CC Sabathia (NYY)--204.67 ADP--The hefty lefty came into camp 40 pounds lighter this offseason after a season full of struggles, which included a career-high 4.78 ERA. His best days are clearly behind him, as his age continues to climb while his fastball decreases in velocity. Should this trend drop him this low? Probably not, but take advantage of it while you can. He is a prime candidate for a rebound season. Imagine playing someone minimum wage to wash dishes, but also being able to plug them in as a line cook. That’s where Sabathia falls. He has the experience just needs to prove himself a little more.

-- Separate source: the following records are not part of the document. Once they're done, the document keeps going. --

/-- Bit 7 of the record's word 3 is SAT (R84). -/
theorem chainOutput_bit7 {bank : Nat} (hbank : bank ≤ 1) (n : Nat) (h : List Int) (kind shift scale profile smp kf : Nat) (st : ChanSt) :
    bit ((chainOutput n h kind shift scale profile bank smp kf st).1.getD 3 0) 7 =
      (chainOutput n h kind shift scale profile bank smp kf st).2 :=
  statusWord_bit7 hbank ..

/-- Settles O12: the clamp of sat24, the row of SHIFT, and SAT carried from the newest entry of the history to the record. -/
theorem workingSamples : Obligations.WorkingSamples := by
  unfold Obligations.WorkingSamples
  refine ⟨?_, ?_, ?_, ?_⟩
  · intro shift v y _ _ hy
    rw [toWork_eq hy]
    exact ⟨sat24_eq_clamp _, sat24_ne _⟩
  · intro c hc
    rw [Mod.num, State.reset_val 0x441002 (by omega), objDefault_shift]
  · intro m r c v hr hv
    obtain rfl := Option.some.inj (objRow?_shift.symm.trans hr)
    exact readValue_shift m c hv
  · rintro shift alpha depth dcb frozen st e n h kind scale profile bank smp kf hdepth hn hbank y rfl
    have hnew := chainPush_newest shift alpha hdepth dcb frozen st e
    refine ⟨congrArg HistEntry.d hnew, fun hlimited => ?_⟩
    have hmarked : ((chainPush shift alpha depth dcb frozen st e).hist.getD 0 {}).sat = true := by
      rw [hnew, hlimited, Bool.true_or]
    have hout := chainOutput_sat_of_newest hn hmarked h kind shift scale profile bank smp kf
    exact ⟨hmarked, hout, (chainOutput_bit7 hbank ..).trans hout⟩

end Sys2Proof.Machine
end

section
namespace Sys2Proof.Machine

/-! ## What a change of state leaves as it was, and what is read (R10, R111) -/

/-- The objects of the groups stand after RATE in the store, so a write to one leaves the tick rate. -/
theorem Mod.hz_set {m : Mod} (hg : m.Good) {o : Nat} (ho : 0x200001 < o) (n i : Nat) : (m.set o n i).hz = m.hz := by
  have hrate : (m.set o n i).num 0x200001 = m.num 0x200001 := Mod.num_set_ne hg.dict n (by unfold objKey; omega)
  rw [Mod.hz, hrate, Mod.hz]

/-- Modules with equal stores read the same. -/
theorem Mod.val_of_dict {m n : Mod} (h : m.dict = n.dict) (o i : Nat) : m.val o i = n.val o i := by rw [Mod.val, Mod.val, h]

theorem Mod.num_of_dict {m n : Mod} (h : m.dict = n.dict) (o i : Nat) : m.num o i = n.num o i := by
  rw [Mod.num, Mod.num, Mod.val_of_dict h]

/-! ## The transitions of a group, each where its condition holds (R110, R111, R113) -/

theorem groupLocked_after_48 {m : Mod} {v : Nat} (hf : m.inPhase .F = true) (hst : m.num 0x45200A v = 1)
    (hrun : 48 ≤ (m.group v).lockRun) (hg : m.Good) :
    groupLocked v m =
      ((((m.set 0x45200A 2 v).setGroup v { m.group v with lockRun := 0, errRun := 0, lockedTicks := 0 }).setBitAt (0x82000 + v)
        true).writeFreq v).raise 0x0730 [v, freqOf m.hz (m.group v).delta, m.k] := by
  rw [← Mod.hz_set hg (show 0x200001 < 0x45200A by decide) 2 v]
  exact if_pos ⟨hf, hst, hrun⟩

theorem lockLost_after_8 {m : Mod} {v : Nat} (hf : m.inPhase .F = true) (hst : m.num 0x45200A v = 2) (hrun : 8 ≤ (m.group v).errRun) :
    lockLost v m =
      ((((((m.set 0x45200A 1 v).setGroup v
        { m.group v with errRun := 0, lockRun := 0, lockedTicks := 0, rocofValid := false, rocof := 0 }).unlockBits v).set
          0x45200C 0 v).writeFreq v).bump 0x45200F v).raise 0x0731 [v, ofInt 32 (m.group v).eps, m.k] :=
  if_pos ⟨hf, hst, hrun⟩

theorem signalLostHold_after_los {m : Mod} {v : Nat} (hf : m.inPhase .F = true) (hst : m.num 0x45200A v = 1 ∨ m.num 0x45200A v = 2)
    (hlos : m.num 0x452006 v ≤ (m.group v).absentRun) (hg : m.Good) :
    signalLostHold v m =
      (((((m.set 0x45200A 3 v).setGroup v
        { m.group v with errRun := 0, lockRun := 0, holdTicks := 0, lockedTicks := 0, rocofValid := false, rocof := 0 }).unlockBits v).set
          0x45200C 0 v).writeFreq v).raise 0x0732 [v, freqOf m.hz (m.group v).delta, m.k] := by
  rw [← Mod.hz_set hg (show 0x200001 < 0x45200A by decide) 3 v]
  exact if_pos ⟨hf, hst, hlos⟩

theorem holdReacquire_after_three {m : Mod} {v : Nat} (hf : m.inPhase .F = true) (hst : m.num 0x45200A v = 3)
    (hthree : 3 ≤ (m.group v).presentRun) : holdReacquire v m = m.reacquire v := if_pos ⟨hf, hst, hthree⟩

theorem fallbackReacquire_after_three {m : Mod} {v : Nat} (hf : m.inPhase .F = true) (hst : m.num 0x45200A v = 4)
    (hthree : 3 ≤ (m.group v).presentRun) : fallbackReacquire v m = m.reacquire v := if_pos ⟨hf, hst, hthree⟩

theorem fallbackEntered_after_limit {m : Mod} {v : Nat} (hf : m.inPhase .F = true) (hst : m.num 0x45200A v = 3)
    (hlimit : m.num 0x452007 v ≤ (m.group v).holdTicks) (hfew : (m.group v).presentRun < 3) :
    fallbackEntered v m = ((m.set 0x45200A 4 v).writeFreq v).raise 0x0733 [v, m.num 0x452008 v, m.k] :=
  if_pos ⟨hf, hst, hlimit, hfew⟩

theorem freqLimitRun_at_48 {m : Mod} {v : Nat} (hf : m.inPhase .F = true) (hrun : (m.group v).limitRun = 48) :
    freqLimitRun v m =
      (m.setGroup v { m.group v with limitRun := 49 }).raise 0x0734
        [v, Config.eventField 0x0734 (if (m.group v).limitLow then 40 else 70), m.k] :=
  if_pos ⟨hf, hrun⟩

/-- ROCOF of group v over its window (R113). -/
def Mod.rocofNow (m : Mod) (v : Nat) : Nat :=
  rocofOf m.hz (m.num 0x452009 v) (m.group v).delta (deltaAgo (m.group v) (m.num 0x452009 v))

theorem rocofBecomesValid_after_window {m : Mod} {v : Nat} (hf : m.inPhase .F = true) (hst : m.num 0x45200A v = 2)
    (hlocked : m.num 0x452009 v + 1 ≤ (m.group v).lockedTicks) (hnew : (m.group v).rocofValid = false) :
    rocofBecomesValid v m =
      (((m.setGroup v { m.group v with rocofValid := true, rocof := m.rocofNow v }).setBitAt (0x82100 + v) true).set
        0x45200C (m.rocofNow v) v).writeFreq v :=
  if_pos ⟨hf, hst, hlocked, by simp [hnew]⟩

/-! ## The objects of a group that loses its lock -/

/-- The writes to the store when group v loses its lock: ACQUIRE, ROCOF 0, one more loss counted (R111, R113). -/
def Mod.lockLostObjs (m : Mod) (v : Nat) : Mod := ((m.set 0x45200A 1 v).set 0x45200C 0 v).bump 0x45200F v

/-- Losing the lock writes those objects and raises event 0x0731; the memory stays. -/
theorem lockLost_frame {m : Mod} {v : Nat} (hf : m.inPhase .F = true) (hst : m.num 0x45200A v = 2) (hrun : 8 ≤ (m.group v).errRun) :
    (lockLost v m).dict = (m.lockLostObjs v).dict ∧ (lockLost v m).mem = m.mem ∧
      (lockLost v m).raised = m.raised ++ [{ code := 0x0731, payload := [v, ofInt 32 (m.group v).eps, m.k] }] := by
  rw [lockLost_after_8 hf hst hrun]
  exact ⟨rfl, rfl, rfl⟩

/-- The store keeps its canonical form after the first and after the second of those writes. -/
theorem Mod.lockLostObjs_wf {m : Mod} (hg : m.Good) (v : Nat) :
    dictWf (m.set 0x45200A 1 v).dict = true ∧ dictWf ((m.set 0x45200A 1 v).set 0x45200C 0 v).dict = true :=
  have hacquire : (m.set 0x45200A 1 v).Good := Mod.set_good hg ..
  ⟨hacquire.dict, (Mod.set_good hacquire ..).dict⟩

theorem Mod.lockLostObjs_state {m : Mod} (hg : m.Good) (v : Nat) : (m.lockLostObjs v).num 0x45200A v = 1 := by
  obtain ⟨hwf, hwf'⟩ := Mod.lockLostObjs_wf hg v
  calc (m.lockLostObjs v).num 0x45200A v
    _ = ((m.set 0x45200A 1 v).set 0x45200C 0 v).num 0x45200A v := Mod.num_set_ne hwf' _ (objKey_ne_same (by decide) v)
    _ = (m.set 0x45200A 1 v).num 0x45200A v := Mod.num_set_ne hwf _ (objKey_ne_same (by decide) v)
    _ = 1 := Mod.num_set hg.dict ..

theorem Mod.lockLostObjs_rocof {m : Mod} (hg : m.Good) (v : Nat) : (m.lockLostObjs v).num 0x45200C v = 0 := by
  obtain ⟨hwf, hwf'⟩ := Mod.lockLostObjs_wf hg v
  exact (Mod.num_set_ne hwf' _ (objKey_ne_same (by decide) v)).trans (Mod.num_set hwf ..)

/-- Neither write before the count reaches the counter of losses. -/
theorem Mod.lockLostObjs_losses {m : Mod} (hg : m.Good) (v : Nat) :
    (m.lockLostObjs v).num 0x45200F v = min (m.num 0x45200F v + 1) (objMax 0x45200F) := by
  obtain ⟨hwf, hwf'⟩ := Mod.lockLostObjs_wf hg v
  rw [Mod.lockLostObjs, Mod.num_bump hwf', Mod.num_set_ne hwf _ (objKey_ne_same (by decide) v),
    Mod.num_set_ne hg.dict _ (objKey_ne_same (by decide) v)]

theorem Mod.val_lockLostObjs_ne {m : Mod} (hg : m.Good) {v o i : Nat} (hstate : objKey o i ≠ objKey 0x45200A v)
    (hrocof : objKey o i ≠ objKey 0x45200C v) (hlosses : objKey o i ≠ objKey 0x45200F v) :
    (m.lockLostObjs v).val o i = m.val o i := by
  obtain ⟨hwf, hwf'⟩ := Mod.lockLostObjs_wf hg v
  calc (m.lockLostObjs v).val o i
    _ = ((m.set 0x45200A 1 v).set 0x45200C 0 v).val o i := Mod.val_setVal_ne hwf' _ hlosses
    _ = (m.set 0x45200A 1 v).val o i := Mod.val_setVal_ne hwf _ hrocof
    _ = m.val o i := Mod.val_setVal_ne hg.dict _ hstate

/-- Settles O24: the equation of each transition where its condition holds, and the objects read back where a lock is lost or ROCOF is new. -/
theorem groupStates : Obligations.GroupStates := by
  unfold Obligations.GroupStates
  refine ⟨?_, ?_, ?_, ?_, ?_, ?_, ?_, ?_⟩
  · intro s v hr hf hst hrun hg
    exact next_awake hr (groupLocked_after_48 hf hst hrun hg)
  · intro s v hr hf hst hrun hg
    obtain ⟨hdict, hmem, hraised⟩ := lockLost_frame hf hst hrun
    refine ⟨_, next_awake hr rfl, ?_, ?_, ?_, hraised, ?_, hmem⟩
    · exact (Mod.num_of_dict hdict ..).trans (Mod.lockLostObjs_state hg v)
    · exact (Mod.num_of_dict hdict ..).trans (Mod.lockLostObjs_rocof hg v)
    · exact (Mod.num_of_dict hdict ..).trans (Mod.lockLostObjs_losses hg v)
    · intro o i hstate hrocof hlosses
      exact (Mod.val_of_dict hdict ..).trans (Mod.val_lockLostObjs_ne hg hstate hrocof hlosses)
  · intro s v hr hf hst hlos hg
    exact next_awake hr (signalLostHold_after_los hf hst hlos hg)
  · intro s v hr hf hst hthree
    exact next_awake hr (holdReacquire_after_three hf hst hthree)
  · intro s v hr hf hst hlimit hfew
    exact next_awake hr (fallbackEntered_after_limit hf hst hlimit hfew)
  · intro s v hr hf hst hthree
    exact next_awake hr (fallbackReacquire_after_three hf hst hthree)
  · intro s v hr hf hrun
    exact next_awake hr (freqLimitRun_at_48 hf hrun)
  · intro s v hr hf hst hlocked hnew hg
    refine ⟨_, next_awake hr (rocofBecomesValid_after_window hf hst hlocked hnew), ?_, ?_, rfl, rfl⟩
    · exact Mod.num_set hg.dict 0x45200C (s.mod.rocofNow v) v
    · intro o i hk
      exact Mod.val_setVal_ne hg.dict _ hk

end Sys2Proof.Machine
end

section
namespace Sys2Proof.Machine

/-! ## The next instruction of an engine (R154, R162) -/

/-- The instruction at the engine's index has its effect on the pass that is one instruction further. -/
theorem Mod.instr_next {m : Mod} {g op arg : Nat} (h : m.atInstr g op arg = true) (f : PassSt → Mod → Mod) :
    m.instr g op arg f = f (m.nextRun g) m := if_pos h

theorem Mod.instr_other {m : Mod} {g op arg : Nat} (h : m.atInstr g op arg = false) (f : PassSt → Mod → Mod) :
    m.instr g op arg f = m := if_neg (ne_true_of_eq_false h)

/-- A command that is the engine's next instruction leaves what its effect leaves. -/
theorem next_instr {s : State} {g op arg : Nat} {f : PassSt → Mod → Mod} {m : Mod} (h : s.mod.At g op arg)
    (hf : f (s.mod.nextRun g) s.mod = m) :
    (.next { s with mod := s.mod.awake (fun n => n.instr g op arg f) } : Host.Outcome State Fault Refusal) = .next { s with mod := m } := by
  obtain ⟨hr, hat⟩ := h
  exact next_awake hr ((Mod.instr_next hat f).trans hf)

/-! ## Bits loaded and written (R158, R159, R164) -/

/-- An engine reads back the bit that it has written in its pass. -/
theorem Mod.engineBit_of_written {m : Mod} {g a v : Nat} (h : Table.find? (m.engine g).run.writes a = some v) :
    m.engineBit g a = (v == 1) := by
  rw [Mod.engineBit, h]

Taijuan Walker (SEA)--228.70 ADP--Walker was slated to be a member of the Mariners starting rotation this season, but after shoulder discomfort those plans may be on the backburner. He has started to throw once again and has yet to report any renewed issues. With only three big league starts under his belt and now a shoulder injury, Walker’s stock has falling fast. I expect him to rejoin the Mariners pitching staff whenever he is healthy, but that’s the question. When will he be back? No one really knows. What I do know is this. This guy is special. He has all the ingredients to be a fantasy stud and as long as he gets a clean bill of health he will be an absolute STEAL this late in drafts.

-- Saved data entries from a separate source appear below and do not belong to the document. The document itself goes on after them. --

-- ==== Sys2Proof/Word.lean ====
section
/-! DEFINITION. The words the manual treats as bits: bytes of the link and the store, the 16-bit wrapping
numbers, and part time (R1, an unsigned 48-bit count of microseconds that wraps). -/

namespace Sys2Proof

/-- One byte of a link frame, an echo record or a store block. -/
abbrev Byte := BitVec 8

/-- A 16-bit number that wraps: sensor and output frame numbers, gain map versions, sequence numbers, CRCs. -/
abbrev Word16 := BitVec 16

/-- The 32-bit CRC register of the image signature (R14). -/
abbrev Word32 := BitVec 32

/-- Part time (R1): addition and subtraction are modulo 2^48. -/
abbrev PartTime := BitVec 48

end Sys2Proof
end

Tyson Ross (SD)--260.70 ADP--Ross is riding a strong finish in the second half of last season into 2014, but his ADP has yet to catch up to his talent. Posting a 2.93 ERA with 85 strikeouts in 80.0 innings of work was very impressive. In fact, he was one of the top pitchers in the NL over that time frame. As long as he continues to keep his free passes in check (44 BB in ’13), there is no reason to think he can’t build off of his most recent success and move up the food chain by this time next year.
Bartolo Colon (NYM)--298.74 ADP--Colon is like a fine wine. He gets better with age. Posting a 2.65 ERA with 18 wins in 2013, Colon earned himself a hefty contract from the Mets and will now be pitching in the more pitching-friendly National League. His newly-found success has come off of the ability to get outs without striking out batters (4.03 K/9 in ’13), but has made it work. Despite the recent success his ADP is right where it needs to be. His style of play can go one of two ways: either he continues to defy the odds or come crashing down to earth. I’ll take the chance on this washed up sous chef. Will you?

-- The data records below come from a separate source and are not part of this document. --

/-- With power, VSYNC due and the side not OFF: the grid advances by the period; each value of both displayed windows
moves toward its window in force by at most 24; the ring chooses; the output frame number advances by one. The
frame is an image of the SHOWING slot in NORMAL and DEGRADED, with the display rows of the markers inside the
displayed MAIN window, and a pattern in STARTING, in BLANKED and where no slot is SHOWING. Its tag line has the 17
bytes of R205, the sensor frame number, capture time, E_frame and version those of the SHOWING slot's record for
an image and 0 for a pattern; number, capture time (none for a pattern) and CRC join a history of at most 8, an
older one counted as never echoed; the first after a start arms the echo timer for 3 × P. A fresh frame disarms
the start timer, makes START_TIMEOUT HELD and DISPLAY_REPEAT gone and ends STARTING; a repeat at the limit raises
DISPLAY_REPEAT; a repeat is counted. Nothing else changes but the view and map that the set calls for, and what
changed in the set is handed on. [R4, R109, R111, R117, R120, R122, R126, R127, R146, R205] -/
def Obligations.VsyncShowsOneNumberedFrame : Prop :=
  ∀ (x : Side) (s : State), s.powered = true → (s.side x).vsync.due s.now = true → (s.side x).sup.view ≠ .off →
    ViewLaw s → (s.side x).display.history.length ≤ 8 →
    ∃ t, exec (.vsyncExpiry x) s = .next t ∧ OneSide x s t ∧ t.out = [] ∧ Reported s t ∧ HandedOn .plain [] s t ∧
      MapFollows x s t ∧
      (let d := s.side x
       let e := t.side x
       let n := d.display.number + 1
       let fresh := d.ring.outcome = .fresh
       let image := (e.sup.view = .normal ∨ e.sup.view = .degraded) ∧ e.ring.has .showing = true
       let move := fun (v target : Nat) =>
         if max v target - min v target ≤ 24 then target else if v < target then v + 24 else v - 24
       let toward := fun (v target : Window) =>
         (⟨move v.x target.x, move v.y target.y, move v.w target.w, move v.h target.h⟩ : Window)
       let main := toward d.geometry.mainShown d.geometry.mainInForce
       let wide := toward d.geometry.wideShown d.geometry.wideInForce
       let lines := d.geometry.markers.filterMap fun m => m.bind fun y =>
         if main.y ≤ y ∧ y < main.y + main.h then some ((y - main.y) * 520 / main.h) else none
       e.vsync = { d.vsync with next := after d.vsync.next d.vsync.period } ∧
       e.geometry = { d.geometry with mainShown := main, wideShown := wide } ∧
       e.ring = d.ring.choose ∧
       (∃ (shown : Option FrameRecord) (fields : List Byte) (content : Content),
         (image → shown = e.ring.shownRecord) ∧ (¬image → shown = none) ∧
         fields = le 1 (sideCode x) ++ le 2 n.toNat ++ le 2 ((shown.map fun r => r.number.toNat).getD 0) ++
           le 4 ((shown.map fun r => r.captureTime.toNat % 2 ^ 32).getD 0) ++
           le 2 ((shown.map FrameRecord.exposure).getD 0) ++ le 1 (viewCode e.sup.view) ++
           le 1 ((if d.geometry.overrides.inspect.isSome then 1 else 0) +
             (if d.geometry.overrides.maneuver then 2 else 0) +
             (if d.geometry.overrides.turnFollow.isSome then 4 else 0)) ++
           le 2 ((shown.map fun r => r.version.toNat).getD 0) ∧
         (e.sup.view = .blanked → content = .blankedPattern) ∧
         (¬image → e.sup.view ≠ .blanked → content = .startingPattern) ∧
         (image → ∀ slot, e.ring.find .showing = some slot →
           content = .image slot.rows main wide lines (decide (e.sup.view = .degraded))) ∧
         e.display = { d.display with
           number := n, begun := true,
           echoTimer := if d.display.begun then d.display.echoTimer
             else some (after s.now (3 * s.timing.framePeriod)),
           history := (if d.display.history.length < 8 then d.display.history else d.display.history.drop 1) ++
             [⟨n, shown.map FrameRecord.captureTime, crc16 fields⟩],
           sending := some ⟨fields ++ le 2 (crc16 fields).toNat, content⟩ }) ∧
       e.counters = { d.counters with
         repeated := if d.ring.outcome = .repeated then satInc d.counters.repeated else d.counters.repeated,
         neverEchoed := if d.display.history.length < 8 then d.counters.neverEchoed
           else satInc d.counters.neverEchoed } ∧
       e.sup = { d.sup with
         view := e.sup.view, faults := t.faults x,
         startTimer := if d.ring.outcome = .fresh then none else d.sup.startTimer } ∧
       (fresh → e.sup.view = evaluated (t.faults x) ∧
         ∀ k, (t.faults x).get k =
           if k = .displayRepeat ∨ k = .startTimeout then (goneIn (s.faults x) k).get k else (s.faults x).get k) ∧
       (d.ring.outcome = .repeated → t.faults x =
         (if d.display.repeatLimit ≤ d.ring.choose.repeatRun then raisedIn (s.faults x) .displayRepeat
          else s.faults x)) ∧
       (d.ring.outcome = .noFrame → t.faults x = s.faults x) ∧
       (¬fresh → ViewFollows x s t) ∧
       e = { d with
         vsync := e.vsync, geometry := e.geometry, ring := e.ring, display := e.display, sup := e.sup, gain := e.gain,
         counters := e.counters })

/-- For a ring that keeps its law: a frame start leaves exactly one slot WRITING, holding the new frame record, and no
READY or SHOWING slot changed; a good end makes the WRITING slot READY and frees an older READY one; a frame given
up frees the WRITING slot; at a VSYNC a READY frame becomes SHOWING with use count 1 and the old SHOWING slot
FREE, without one the SHOWING frame's use count rises to at most 65,535, and with neither nothing changes. The
repeat run is the use count minus 1. [R113, R114, R115, R116, R117] -/
def Obligations.RingMovesItsSlotsAsStated : Prop :=
  ∀ r : Ring, (∀ st, st ≠ SlotState.free → r.count st ≤ 1) →
    (∀ slot ∈ [r.slot0, r.slot1, r.slot2], slot.record.isSome = (slot.state != .free)) →
    (∀ rec, (r.openSlot rec).find .writing = some ⟨.writing, some rec, []⟩ ∧
      (r.openSlot rec).count .writing = 1 ∧
      (r.openSlot rec).find .ready = r.find .ready ∧ (r.openSlot rec).find .showing = r.find .showing) ∧
    (∀ w, r.find .writing = some w →
      r.complete.find .ready = some { w with state := .ready } ∧ r.complete.count .ready = 1 ∧
      r.complete.count .writing = 0 ∧ r.complete.find .showing = r.find .showing) ∧
    (r.discard.count .writing = 0 ∧ r.discard.find .ready = r.find .ready ∧
      r.discard.find .showing = r.find .showing) ∧
    (∀ w f, r.find .ready = some w → w.record = some f →
      r.outcome = .fresh ∧ r.choose.shownRecord = some { f with useCount := 1 } ∧ r.choose.count .ready = 0 ∧
      r.choose.count .showing = 1 ∧ r.choose.find .writing = r.find .writing ∧ r.choose.repeatRun = 0) ∧
    (∀ f, r.find .ready = none → r.shownRecord = some f →
      r.outcome = .repeated ∧ r.choose.shownRecord = some { f with useCount := min 65535 (f.useCount + 1) } ∧
      r.choose.find .writing = r.find .writing ∧ r.choose.repeatRun = min 65535 (f.useCount + 1) - 1) ∧
    (r.find .ready = none → r.find .showing = none → r.outcome = .noFrame ∧ r.choose = r)

/-- With power on a side that is not OFF: the echo is counted, the timer armed for 3 × P, the receiver emptied and
ECHO_LOST told gone; an echo of another side raises SIDE_CROSSED and is not used further; otherwise SIDE_CROSSED
is told gone, an unknown number is counted, and a found entry leaves the history with the older ones, which are
counted as never echoed; the match and mismatch runs follow the CRCs and, where the entry has a capture time, the
budget runs follow the latency. On an OFF side only the receiver is emptied. (That the command empties the
receiver, on an OFF side too: log 13.) [R128, R129, R130, R131, R133, R206] -/
def Obligations.EchoArrivalIsCountedLookedUpAndChecked : Prop :=
  ∀ (x : Side) (code : Byte) (number crc : Word16) (s : State), s.powered = true → FaultLaw s → ViewLaw s →
    (let d := s.side x
     let empty : Display := { d.display with received := [], idleTimer := none }
     (d.sup.view = .off → exec (.echoArrival x code number crc) s = .next
        { s.setSide x { d with display := empty } with out := [], handed := [] }) ∧
     (d.sup.view ≠ .off →
       ∃ t, exec (.echoArrival x code number crc) s = .next t ∧ OneSide x s t ∧ t.out = [] ∧ Reported s t ∧
         HandedOn .plain [] s t ∧ ViewFollows x s t ∧ MapFollows x s t ∧
         (t.side x).sup = { (s.side x).sup with view := (t.side x).sup.view, faults := t.faults x } ∧
         (∀ k, k ∉ [FaultKind.echoLost, .sideCrossed, .tagMismatch, .latencyOver] →
           (t.faults x).get k = (s.faults x).get k) ∧
         (let e := t.side x
          let timed : Display := { empty with echoTimer := some (after s.now (3 * s.timing.framePeriod)) }
          let counted := { d.counters with echoes := satInc d.counters.echoes }
          e = { d with display := e.display, counters := e.counters, sup := e.sup, gain := e.gain } ∧
          (t.faults x).get .echoLost = .absent ∧
          (code.toNat ≠ sideCode x →
            e.display = timed ∧ e.counters = counted ∧ (t.faults x).get .sideCrossed = .active ∧
            (t.faults x).get .tagMismatch = (s.faults x).get .tagMismatch ∧
            (t.faults x).get .latencyOver = (s.faults x).get .latencyOver) ∧
          (code.toNat = sideCode x →
            (t.faults x).get .sideCrossed = (goneIn (s.faults x) .sideCrossed).get .sideCrossed ∧
            ((∀ h ∈ d.display.history, h.number ≠ number) →
              e.display = timed ∧
              e.counters = { counted with echoesUnknown := satInc d.counters.echoesUnknown } ∧
              (t.faults x).get .tagMismatch = (s.faults x).get .tagMismatch ∧
              (t.faults x).get .latencyOver = (s.faults x).get .latencyOver) ∧
            (∀ older found newer, d.display.history = older ++ found :: newer →
              (∀ h ∈ older, h.number ≠ number) → found.number = number →
              let agrees := decide (found.crc = crc)
              let mismatch := if agrees then 0 else min 3 (d.display.mismatchRun + 1)
              let matches_ := if agrees then min 10 (d.display.matchRun + 1) else 0
              let late := found.captureTime.any fun c => decide (d.display.latencyBudget < duration s.now c)
              let within := found.captureTime.any fun c => decide (duration s.now c ≤ d.display.latencyBudget)
              e.display = { timed with
                history := newer, mismatchRun := mismatch, matchRun := matches_,
                overRun := if late then min 2 (d.display.overRun + 1) else if within then 0 else d.display.overRun,
                withinRun := if within then min 10 (d.display.withinRun + 1) else if late then 0
                  else d.display.withinRun } ∧
              e.counters = { counted with
                neverEchoed := satAdd d.counters.neverEchoed older.length,
                tagMismatches := if agrees then d.counters.tagMismatches else satInc d.counters.tagMismatches } ∧
              (t.faults x).get .tagMismatch =
                (if mismatch = 3 then .active else if matches_ = 10 then .absent
                 else (s.faults x).get .tagMismatch) ∧
              (t.faults x).get .latencyOver =
                (if late && decide (2 ≤ d.display.overRun + 1) then .active
                 else if within && decide (10 ≤ d.display.withinRun + 1) then .absent
                 else (s.faults x).get .latencyOver))))))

Martin Perez (TEX)--337.45 ADP--After failing to live up to his top prospect billing, Perez finally made a last impact at the big league level in 2013. He posted a 10-6 record with a 3.62 ERA through 20 starts and has earned himself a spot in the Rangers starting rotation for 2014. Let’s get one thing straight. He’s never gonna be the pitcher every thought he would become. But that doesn’t mean there isn’t value to be had. As long as he continues to induce a high amount of ground balls (0.96 GB/FB rate in ’13) he will find success pitching in one of the most hitter-friendly ballparks. Used in the right mix, Perez could make for a solid backend starter and with a dash more seasoning, could take the next step forward.
I laid it out for you. I gave you the ingredients. I gave you the recipe. Now it is up to you to turn it into a sound, well-seasoned dish. Remember, it doesn’t take one person. You need a team. And there’s no “I” in team.